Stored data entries
_ _ _ _ _ _ _

-- ==== Sys2Proof/Machine/Tmg.lean ====
section
/-! DEFINITION. The traffic manager: nodes (R235, R256), arrivals (R236 to R238), shapers (R239, R240), the choice of
the next frame (R242 to R246), policers (R249 to R251), samples (R252, R253) and commands (R247, R248, R255). -/

namespace Sys2Proof.Machine

/-! R255: registers. -/
abbrev tmgEvt : Nat := TMG + 0x004
abbrev tmgCmd : Nat := TMG + 0x010
abbrev tmgIndex : Nat := TMG + 0x014
abbrev tmgData (w : Nat) : Nat := TMG + 0x020 + 4 * w
abbrev tmgPortRate (m : Nat) : Nat := TMG + 0x100 + 0x10 * m
abbrev tmgClassRate (k : Nat) : Nat := TMG + 0x400 + 0x10 * k
abbrev tmgLeafBad : Nat := TMG + 0x3000
abbrev tmgSampleLost : Nat := TMG + 0x3004
abbrev tmgHeadExpire (k : Nat) : Nat := TMG + 0x3100 + 4 * k
abbrev tmgSampleCfg (m : Nat) : Nat := TMG + 0x1000 + 4 * m

/-- R255: bits of TMG_EVT set. -/
def State.tmgEvent (s : State) (b : Nat) : State := s.setEvt tmgEvt 11 (BitVec.ofNat 32 (2 ^ b))

/-! R235, R256: nodes by level: 0 leaf, 1 instance node, 2 group node, 3 policer. -/

/-- R235, R249: how many nodes of a level there are. -/
def State.nodeCap (s : State) (lvl : Nat) : Nat :=
  match lvl with
  | 0 => if s.mem.reduced then 65536 else 1048576
  | 1 => if s.mem.reduced then 16384 else 65536
  | 2 => 4096
  | _ => if s.mem.reduced then 65536 else 262144

/-- The nodes of a level: 0 leaves, 1 instances, 2 groups, 3 policers. -/
def State.nodes (s : State) (lvl : Nat) : Map Node :=
  match lvl with
  | 0 => s.tmg.leaf
  | 1 => s.tmg.inst
  | 2 => s.tmg.group
  | _ => s.tmg.pol

/-- A node. -/
def State.node (s : State) (lvl i : Nat) : Node := Map.at_ (s.nodes lvl) i {}

/-- The nodes of a level are replaced. -/
def State.setNodes (s : State) (lvl : Nat) (m : Map Node) : State :=
  match lvl with
  | 0 => { s with tmg := { s.tmg with leaf := m } }
  | 1 => { s with tmg := { s.tmg with inst := m } }
  | 2 => { s with tmg := { s.tmg with group := m } }
  | _ => { s with tmg := { s.tmg with pol := m } }

/-- A node changes. -/
def State.modNode (s : State) (lvl i : Nat) (f : Node → Node) : State :=
  s.setNodes lvl (Map.set (s.nodes lvl) i (f (s.node lvl i)) {})

/-! R256: fields of an entry. -/
def dword (e : BitVec 256) (w : Nat) : Nat := bits e.toNat (32 * w + 31) (32 * w)
def Node.en (n : Node) : Bool := n.words.getLsbD 31 && !n.bad
def Node.urgent (n : Node) : Bool := n.words.getLsbD 28
def Node.weight (n : Node) : Nat := max 1 (bits (dword n.words 0) 23 16)
def Node.parent (n : Node) : Nat := bits (dword n.words 0) 15 0
def Node.rate (n : Node) : Nat := bits (dword n.words 1) 19 0
def Node.overhead (n : Node) : Int := (n.words.extractLsb' 56 8).toInt
def Node.burst (n : Node) : Nat := bits (dword n.words 2) 14 0
/-- R237: bytes that a leaf holds. -/
def Node.depth (n : Node) : Nat := n.frames.foldl (fun d f => d + f.flen) 0

/-- R240: a node that is shaped. -/
def shapedAt (rate : Nat) (level : Int) : Bool := rate ≠ 0 && decide (level < 0)
def Node.shaped (n : Node) : Bool := shapedAt n.rate n.level

/-- R235: the index of a node's parent on the level above it. -/
def State.parentOf (s : State) (lvl i : Nat) : Nat :=
  let p := (s.node lvl i).parent
  match lvl with
  | 1 => p % 4096
  | 2 => p % 128
  | _ => p

/-- R235: the class at which a leaf's chain ends. -/
def State.leafClass (s : State) (l : Nat) : Nat := s.parentOf 2 (s.parentOf 1 (s.parentOf 0 l))

/-- The leaves below a node of a level, or of class k at level 3. -/
def State.leavesUnder (s : State) (lvl i : Nat) : List (Nat × Node) :=
  s.tmg.leaf.filter (fun e => match lvl with
    | 0 => e.1 = i
    | 1 => s.parentOf 0 e.1 = i
    | 2 => s.parentOf 1 (s.parentOf 0 e.1) = i
    | _ => s.leafClass e.1 = i)

/-- R256 HELD: bytes held below a node. -/
def State.heldUnder (s : State) (lvl i : Nat) : Nat := (s.leavesUnder lvl i).foldl (fun d e => d + e.2.depth) 0

/-! R239, R240: buckets. -/

/-- R239: a bucket's level after n refills, one or more. -/
def refilled (n rate burst : Nat) (level : Int) : Int := min (level + n * rate * 256) (burst * 8192000)

/-- R240: a bucket's level after a frame; an unshaped node keeps its level. -/
def debited (rate : Nat) (overhead level : Int) (flen : Nat) : Int :=
  if rate = 0 then level else level - (flen + overhead) * 8000

/-- R255: RATE, BURST and OVERHEAD of a class or port. -/
def State.shape (s : State) (rateReg : Nat) : Nat × Nat × Int :=
  (s.regBits rateReg 19 0, s.regBits (rateReg + 8) 14 0, ((s.getReg (rateReg + 8)).extractLsb' 24 8).toInt)

/-- The level of a class's shaper. -/
def State.clsLevel (s : State) (k : Nat) : Int := Map.at_ s.tmg.clsLvl k 0
def State.prtLevel (s : State) (m : Nat) : Int := Map.at_ s.tmg.prtLvl m 0
def State.clsShaped (s : State) (k : Nat) : Bool := shapedAt (s.shape (tmgClassRate k)).1 (s.clsLevel k)
def State.prtShaped (s : State) (m : Nat) : Bool := shapedAt (s.shape (tmgPortRate m)).1 (s.prtLevel m)

/-- R256: bits of an entry that WRITE sets, as a mask of each word. -/
def writeMask (lvl : Nat) : BitVec 256 :=
  let m : List Nat := match lvl with
    | 0 => [0x90FFFFFF, 0xFF0FFFFF, 0x7FFF, 0xFFFFFF, 0x1FFFF, 0xFFFFFF]
    | 3 => [0xC0000000, 0xFF0FFFFF, 0x7FFF]
    | _ => [0x80FFFFFF, 0xFF0FFFFF, 0x7FFF]
  BitVec.ofNat 256 ((m.zipIdx).foldl (fun v x => v + x.1 * 2 ^ (32 * x.2)) 0)

/-- R247: a write that has waited takes effect: the level falls to a new burst and the deficit to the new weight. -/
def State.applyPend (s : State) (p : TmPend) : State :=
  match p with
  | .node lvl i w =>
    s.modNode lvl i (fun n =>
      let words := (n.words &&& ~~~(writeMask lvl)) ||| (w &&& writeMask lvl)
      let n := { n with words := words, bad := false }
      { n with deficit := min n.deficit (n.weight * 128) })
  | .reg a v => s.setReg a v

/-- R239: the refills due since the last one: one each 256 ns of the island clock. -/
def State.refillsDue (s : State) : Nat := (s.clock - s.tmg.refillAt) / 1024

_ _ _ _ _ _ _

> _Work item_
Working from the records above, write out verbatim only the lines from the line containing "is shaped. -/" through the line containing "chain ends. -/".

> _Result of this exercise_
/-- R240: a node that is shaped. -/
def shapedAt (rate : Nat) (level : Int) : Bool := rate ≠ 0 && decide (level < 0)
def Node.shaped (n : Node) : Bool := shapedAt n.rate n.level

/-- R235: the index of a node's parent on the level above it. -/
def State.parentOf (s : State) (lvl i : Nat) : Nat :=
  let p := (s.node lvl i).parent
  match lvl with
  | 1 => p % 4096
  | 2 => p % 128
  | _ => p

/-- R235: the class at which a leaf's chain ends. -/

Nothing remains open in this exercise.